Effect of sericin on diabetic hippocampal growth hormone/insulin-like growth factor 1 axis.

Previous studies have shown that sericin extracted from silk cocoon significantly reduces blood glucose levels and protects the nervous system against diabetes mellitus. In this study, a rat type 2 diabetes mellitus model was established by intraperitoneal injection of 25 mg/kg streptozotocin for 3 successive days, following which the rats were treated with sericin for 35 days.
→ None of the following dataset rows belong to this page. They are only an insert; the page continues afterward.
/-- Every page of `n` bytes from a virtual address takes an atomic access (R141, R286): none with a tolerant kind does. -/
def atomicPages (s : State) (slot n va : Nat) : Except (Nat × Nat) Unit :=
  match engCheck s slot 0 .atomic 1 va with
  | .error e => .error e
  | .ok _ => engCheck s slot 0 .atomic ((va % 64 + n + 63) / 64 - 1) ((va / 64 * 64 + 64) % 2 ^ 64)

/-- A collective write at a destination of this package: PUT, or PUTRED's combine, an atomic read-modify-write of each sector
(R141, R365). -/
def collWrite (slot k kind ety rop : Nat) (rows : Bool) (a n v : Nat) (s : State) : State × Option (Nat × Nat × Bool) :=
  if kind = 1 then
    match (if rows then .ok () else atomicPages s slot n a) with
    | .error e => (s, some (e.1, e.2, false))
    | .ok _ =>
      match plRead slot k rows a n s with
      | .error e => (s, some e)
      | .ok (old, t) => plWrite slot k rows a n (combNum ety rop n old v) t
  else plWrite slot k rows a n v s

def getGroup (c : Core) (g : Nat) : Group := Sparse.get Group.fresh c.groups g
def setGroup (c : Core) (g : Nat) (v : Group) : Core := { c with groups := Sparse.set Group.fresh c.groups g v }

/-- A group is aborted on a core, whose thread gets its one trap when `trap` (R371). -/
def markAbort (g a : Nat) (trap : Bool) (c : Core) : Core :=
  let v := getGroup c g
  let c1 := setGroup c g { v with frozen := true, aborted := some a, trapped := v.trapped || trap }
  if trap && !v.trapped then { c1 with abortPend := c1.abortPend ++ [.ofNat 64 (g * 2 ^ 48 + a % 2 ^ 48)] } else c1

/-- The NCOLLs of a group stop with ABORT (R371). -/
def stopColls (g a : Nat) (c : Core) : Core :=
  (c.walkers.filter (fun w => recF w.record 0 2 == g)).foldl (fun c w => finishCm w.seq codeAbort (g * 2 ^ 32) (.ofNat 64 a) c) c

/-- A member core receives ABORT (R371); the issuer traps only when one of its own NCOLLs stops. -/
def abortCore (g a : Nat) (issuer : Bool) (c : Core) : Core :=
  if (getGroup c g).aborted.isSome then c
  else markAbort g a (!issuer || c.walkers.any (fun w => recF w.record 0 2 == g)) (stopColls g a c)

/-- STEP of a walker: every transfer up to it has completed (R365). -/
def walkerStep (w : Walker) : Nat :=
  (w.waiting.map (·.1) ++ w.refused.toList).foldl Nat.min w.next - 1

/-- A waiting packet stands for a part that the walker expects, rather than for a sent packet (R367). -/
def isMark (e : Nat × Packet) : Bool := e.2.op == 5 && e.2.src == e.2.dst

/-- No later entry of the ring moves data: the walker has steps to issue, a packet of its own unanswered, or a result to come that
will land at addresses of its own (R296, R310, R365; log 26). -/
def collXlat (w : Walker) : Bool :=
  let c := collOf w.record
  decide (w.next ≤ collTotal c) || w.waiting.any fun e => !isMark e || (c.kind == 3 && c.dk == 1)

/-- The walker's progress recorded, and its command completed after the last transfer (R365, R366). -/
def settle (w : Walker) (c : Core) : Core :=
  let r := collOf w.record
  let c1 := { c with walkers := c.walkers.map fun x => if x.seq == w.seq then w else x }
  let c2 := markTrans w.seq (collXlat w) (setGroup c1 r.group { getGroup c1 r.group with step := walkerStep w })
  if collTotal r < w.next ∧ w.waiting = [] ∧ w.refused = none then finishCm w.seq 0 (walkerStep w % 2 ^ 48) 0 c2 else c2

/-- NCOLL (R364, R367, R371): the record is read and checked, and the walker stands at its first iteration. The counters of a group
that has received STOP are frozen. -/
def effNcoll (m : Cmd) (slot : Nat) (s : State) : State :=
  let a := m.arg.toNat
  let row := bits a 39 27
  let fb := bits a 26 26 == 1
  if bits a 25 0 ≠ 0 ∨ m.p0 ≠ 0 ∨ m.p1 ≠ 0 ∨ m.p2 ≠ 0 ∨ m.p3 ≠ 0 ∨ 6144 ≤ row then illegal 3 s
  else
    match rowsNum s.core row 1 with
    | .error e => cmBad slot e s s
    | .ok _ =>
      let r := getRow s.core row
      let c := collOf r
      let tr := (getCtx s slot).elim 0 (·.transport.toNat)
      if !collOk r c ∨ (c.kind = 3 ∧ tr / 4 = 0 ∧ !fb) then illegal 3 s
      else if c.kind = 3 ∧ tr = 5 ∧ !fb then endBad 3 codeOpaque 0 0 s
      else
        match (getGroup s.core c.group).aborted with
        | some x =>
          let t := endBad 3 codeAbort (c.group * 2 ^ 32) (.ofNat 64 x) s
          withCore t (markAbort c.group x true t.core)
        | none =>
          let w : Walker := { seq := nextSeq s, record := r, next := 1, waiting := [], refused := none }
          let t := cmBusy m false true s
          let g := getGroup t.core c.group
          withCore t (setGroup { t.core with walkers := t.core.walkers ++ [w] } c.group
            { g with step := if g.frozen then g.step else 0 })
/-- NCOLL on the CM ring. -/
def execNcoll (c : Cmd) (s : State) : Host.Outcome State Fault Refusal := .next (engineGo 3 c (effNcoll c) s)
After treatment, the blood glucose levels of the diabetic rats decreased significantly, the growth hormone level in serum and its expression in the hippocampus decreased significantly, while the insulin-like growth factor-1 level in serum and insulin-like growth factor-1 and growth hormone receptor expression in the hippocampus increased significantly. The experimental findings indicate that sericin improves disorders of the growth hormone/insulin-like growth factor 1 axis to alleviate hippocampal damage in diabetic rats.